**Problem:** Go over the entries below line by line, copying each one that contains the word "emitIsland".

**Input:**
/-- MGMT after RST_N: the committed copy stays until the start loads an almanac. -/
def Mgmt.atReset (m : Mgmt) (grants : List (BitVec 12 × BitVec 16)) : Mgmt :=
  { Mgmt.reset with
    grants := grants, lastReply := m.lastReply, shadow := m.committed, committed := m.committed, inForce := m.inForce }

/-- The governor after RST_N: season and charge stay; only the commit of a trial keeps its reservation. -/
def Energy.atReset (e : Energy) (trials : List Nat) : Energy :=
  { e with boostEnd := none, reserved := e.reserved.filter fun r => trials.contains r.1 }

/-- The reservation keys of the islands in TRIAL. -/
def Nvm.trials (n : Nvm) : List Nat :=
  ([Island.mgmt, .loop, .meas, .aon].filter fun i => (n.dirs.at i).active.st == .trial).map commitKey

/-- Everything that RST_N does. -/
def State.rstN (s : State) : State :=
  let s := ((s.resetIsland .meas).resetIsland .loop).resetIsland .mgmt
  let s := [Island.mgmt, .loop, .meas, .aon].foldl State.discardAct s
  let s := { s with
    win := s.win.atReset, meas := s.meas.atReset, mgmt := s.mgmt.atReset s.nvm.grants, fab := s.fab.atReset
    energy := s.energy.atReset s.nvm.trials, loop := s.loop.atReset, ready := false, boot := .wait
    fsk := { s.fsk with buf := none, octets := [] }
    obs := { s.obs with mask := Obs.reset.mask, maskNext := none }
    faults := { s.faults with bootHold := true }
    pins := { s.pins with inReset := true, faultLow := true, gpioDrive := [none, none, none], exc := 0, trcWord := 0, trcMark := false } }
  let (src, c) := s.selectCode
  s.setLoop (s.loop.setAll src c)

/-- RST_N, with the LOOP message of the codes and the source that it changes (15 Table 15-6). -/
def State.rstNTraced (s : State) : State := s.rstN.loopTrace s.loop

/-- RST_N_ASSERT: the filter has accepted the low level (03 R64). -/
def execRstNAssert (s : State) : Ans := stepIf (s.clock.powered && !s.pins.rstN.level && !s.pins.inReset) s s.rstNTraced

/-- RST_N_RELEASE: the filter has accepted the high level; TEST_EN is sampled (02 R34, 03 R64). -/
def execRstNRelease (testEn : Bool) (s : State) : Ans :=
  stepIf (s.clock.powered && s.pins.inReset && s.pins.rstN.level) s
    (s.setPins { s.pins with inReset := false, testMode := testEn })

/-! ## Supply readings (03 R47, R60, R62; 08 R206; 13 Table 13-2; 16 R385) -/

/-- A count of readings in a row up to `top`; one above it marks the condition as reported. -/
def countUp (top n : Nat) (hit : Bool) : Nat := if !hit then 0 else if top < n then n else min top (n + 1)

/-- A reading joins the last eight (03 R47): 10 mV resolution. -/
def joinReading (l : List Nat) (mv : Nat) : List Nat := (mv / 10 * 10 :: l).take 8

/-- The monitors after one reading. -/
def Energy.read (e : Energy) (r : SupplyRead) (now : Nat) : Energy :=
  let armed := e.vioArmed || decide (2500 ≤ r.vio) || decide (500000 ≤ now)
  { e with
    readAt := some now, loopReads := joinReading e.loopReads r.loopIn, auxReads := joinReading e.auxReads r.auxIn
    resReads := joinReading e.resReads r.vres, tempCount := countUp 8 e.tempCount r.tempHigh
    railCount := (List.range 3).map fun n => countUp 2 (e.railCount.getD n 0) (r.rails.getLsbD n)
    vioArmed := armed, vioCount := countUp 8 e.vioCount (armed && decide (r.vio < 2500))
    charging := e.charging && decide (r.vres / 10 * 10 < e.ceiling) }

/-- Mis-wiring at a reading of LOOP_IN (08 R206). DESIGN CHOICE (notes/assumptions/104): with MW_EN cleared in FOLDED or RETRY the state
becomes NORMAL, and MISWIRE clears, at the next reading. -/
def State.miswireReading (s : State) (loopIn : Nat) : State :=
  if s.mgmt.inForce.mwEn then
    s.setLoop { s.loop with miswire := s.loop.miswire.reading (decide (31500 < loopIn) && decide (120000 < s.loop.shaped)) }
  else if s.loop.miswire == .normal 0 then s
  else s.setMiswire (.normal 0)

/-- SUPPLY_READING: once every 64 ticks (03 R47); a reading of AUX_IN below 9.0 V clears AUX at the next boundary (03 R60). -/
def execSupplyReading (r : SupplyRead) (s : State) : Ans :=
  let t := (s.setEnergy (s.energy.read r s.now)).miswireReading (r.loopIn / 10 * 10)
  stepIf (s.clock.powered && s.clock.running && s.now % 64 == 0 && s.energy.readAt != some s.now) s
    (if t.energy.aux && decide (r.auxIn / 10 * 10 < 9000) then t.setEnergy { t.energy with auxNext := some false } else t)

/-! ## Evaluation boundaries (03 R47, R52, R55, R56, R60) -/

/-- The average of the last readings. -/
def average (l : List Nat) : Nat := l.sum / l.length

/-- The charger's input current in uA: what the loop carries above the device's draw and 100 uA; under AUX at most 5 mA, and
within 250 mW with the device's own draw (03 R46, R53). -/
def Energy.chargerUa (e : Energy) (draw sense : Nat) : Nat :=
  if e.aux then min 5000 ((250000 - draw * e.auxAvg / 1000) * 1000 / e.auxAvg) else sense - draw - 100

/-- The averages and the figures of the last interval (03 R47, R53): `sense` is the loop current that the regulator senses. The
charger delivers 70 % of its input power, and nothing at its ceiling. -/
def Energy.evaluate (e : Energy) (i : EvalIn) (sense now : Nat) : Energy :=
  let e := { e with
    evalAt := some now, loopAvg := average e.loopReads, auxAvg := average e.auxReads, resAvg := average e.resReads
    vioUa := i.vioUa, drawUa := i.drawUa }
  let ua := if e.ceiling ≤ e.resAvg then 0 else e.chargerUa i.drawUa sense
  let uw := ua * (if e.aux then e.auxAvg else e.loopAvg) * 7 / 10000
  { e with chargeUa := ua, passUa := if e.aux then sense else sense - i.drawUa - ua, chargeUw := uw, charging := uw != 0 }

/-- The sensed loop current in uA: the commanded one while the regulator holds it, the measured one in compliance (03 R53). -/
def State.senseUa (s : State) (i : EvalIn) : Nat := if s.loop.complying then i.senseUa else s.loop.shaped.toNat / 10

/-- The season after an evaluation boundary with AUX clear (03 Table 3-6). -/
def Energy.nextSeason (e : Energy) : Season :=
  match e.season with
  | .summer => if e.resAvg < 14000 then .autumn else .summer
  | .autumn => if 14000 ≤ e.resAvg then .summer else .autumn
  | .winter => if 11000 ≤ e.resAvg ∧ 8500 ≤ e.loopAvg then .spring else .winter
  | .spring => if 12000 ≤ e.resAvg then .autumn else .spring

/-- The release of MGMT at the first evaluation boundary that allows it (03 Table 3-10). -/
def State.bootWait (s : State) : State :=
  if s.boot == .wait && decide (512 ≤ s.now) && decide (8500 ≤ s.energy.loopAvg) && !s.pins.testMode && !s.pins.inReset then
    { s with boot := .verify }.emitIsland .mgmt 1
  else s

/-- EVALUATION_BOUNDARY: every 512 ticks (03 R47); an average of AUX_IN of 9.5 V or more sets AUX at the next boundary
(03 R60) and withdraws the SUP_AUX alarm at once (13 R324). -/
def execEvaluationBoundary (i : EvalIn) (s : State) : Ans :=
  let t := s.setEnergy (s.energy.evaluate i (s.senseUa i) s.now)
  let t := if t.mgmt.inForce.vioLoad + 50 < i.vioUa then t.report 0x16 0 0x40 else t
  let t :=
    if t.energy.aux then t
    else
      let t := t.enterSeason t.energy.nextSeason
      if 9500 ≤ t.energy.auxAvg then (t.setEnergy { t.energy with auxNext := some true }).withdrawAuxAlarm else t
  stepIf (s.clock.powered && s.clock.running && s.now % 512 == 0 && s.energy.evalAt != some s.now) s
    ((t.auxCheck.bootWait).updateRegister)

/-- BOOST_REQUEST: in AUTUMN, while MGMT has work, one period of 500 ticks, admitted as a heavy task (03 R57, R394, Table 3-9). -/
def execBoostRequest (s : State) : Ans :=
  let e := s.energy
  let f := s.mgmt.inForce.mgmtFmax
  let cost := if f = 1 then 1 else if f = 2 then 3 else 6
  let asked := s.setEnergy { e with boostNext := s.now + 500 }
  let granted := (asked.setEnergy { asked.energy with
    reserved := e.reserved ++ [(0xFFFE, cost)], boostEnd := some (s.now + 500), freq := f }).emitEnergy
  stepIf (s.mgmtUp && s.mgmtWork && e.season == .autumn && !e.aux && f != 0 && e.boostEnd.isNone && decide (e.boostNext ≤ s.now)) s
    (if cost ≤ 10 * s.reserveField then granted else asked)

/-! ## Brown-out (03 R65) -/

/-- Stop an island under R65. One that is down already waits for the recovery. -/
def State.stopIsland (s : State) (i : Island) : State :=
  let x := s.isl.at i
  if x.down then s.setIsl i { x with stopped := !x.dead, resetAt := none, released := false, checked := false, supply := x.supply || !x.dead }
  else s.assertReset i 0x14 true

/-- LOOP_LOW_STOP: at the boundary after the eighth (03 Table 3-11). -/
def execLoopLowStop (s : State) : Ans :=
  stepIf (s.clock.powered && s.energy.lowCount == 9 && !s.isl.meas.stopped) s
    ((s.stopIsland .meas).report 0x14 0 0x40)

/-- BUCK_UNDERVOLTAGE_STOP: at the boundary after the second; a verification under way begins anew (03 Table 3-11). -/
def execBuckUndervoltageStop (s : State) : Ans :=
  let t := (s.stopIsland .loop).stopIsland .mgmt
  let t := if s.boot == .verify || s.boot == .recovery then { t with boot := .wait } else t
  stepIf (s.clock.powered && s.energy.buckCount == 3 && !s.isl.mgmt.stopped) s t

/-- The stopped islands are released from an evaluation boundary on: in the order of Table 3-10 when MGMT was stopped, else as
restarts counted from it (03 Table 3-11). An island that had not started yet takes its place in a start-up again. -/
def State.recover (s : State) : State :=
  let all := s.isl.mgmt.stopped || !s.meas.round.on
  let go (x : Isl) : Isl := if x.stopped then { x with stopped := false, resetAt := if all then none else some s.now } else x
  let t := { s with isl := ⟨go s.isl.mgmt, go s.isl.loop, go s.isl.meas, s.isl.aon⟩ }
  if !s.isl.mgmt.stopped then t
  else if s.pins.testMode then { t with boot := .wait }
  else { t with boot := .verify }.emitIsland .mgmt 1

/-- BROWNOUT_RECOVERY (03 Table 3-11). -/
def execBrownoutRecovery (s : State) : Ans :=
  let any := s.isl.mgmt.stopped || s.isl.loop.stopped || s.isl.meas.stopped
  stepIf (s.clock.powered && s.energy.evalAt == some s.now && decide (8500 ≤ s.energy.loopAvg) && any) s s.recover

**Problem solution:**
    { s with boot := .verify }.emitIsland .mgmt 1
  else { t with boot := .verify }.emitIsland .mgmt 1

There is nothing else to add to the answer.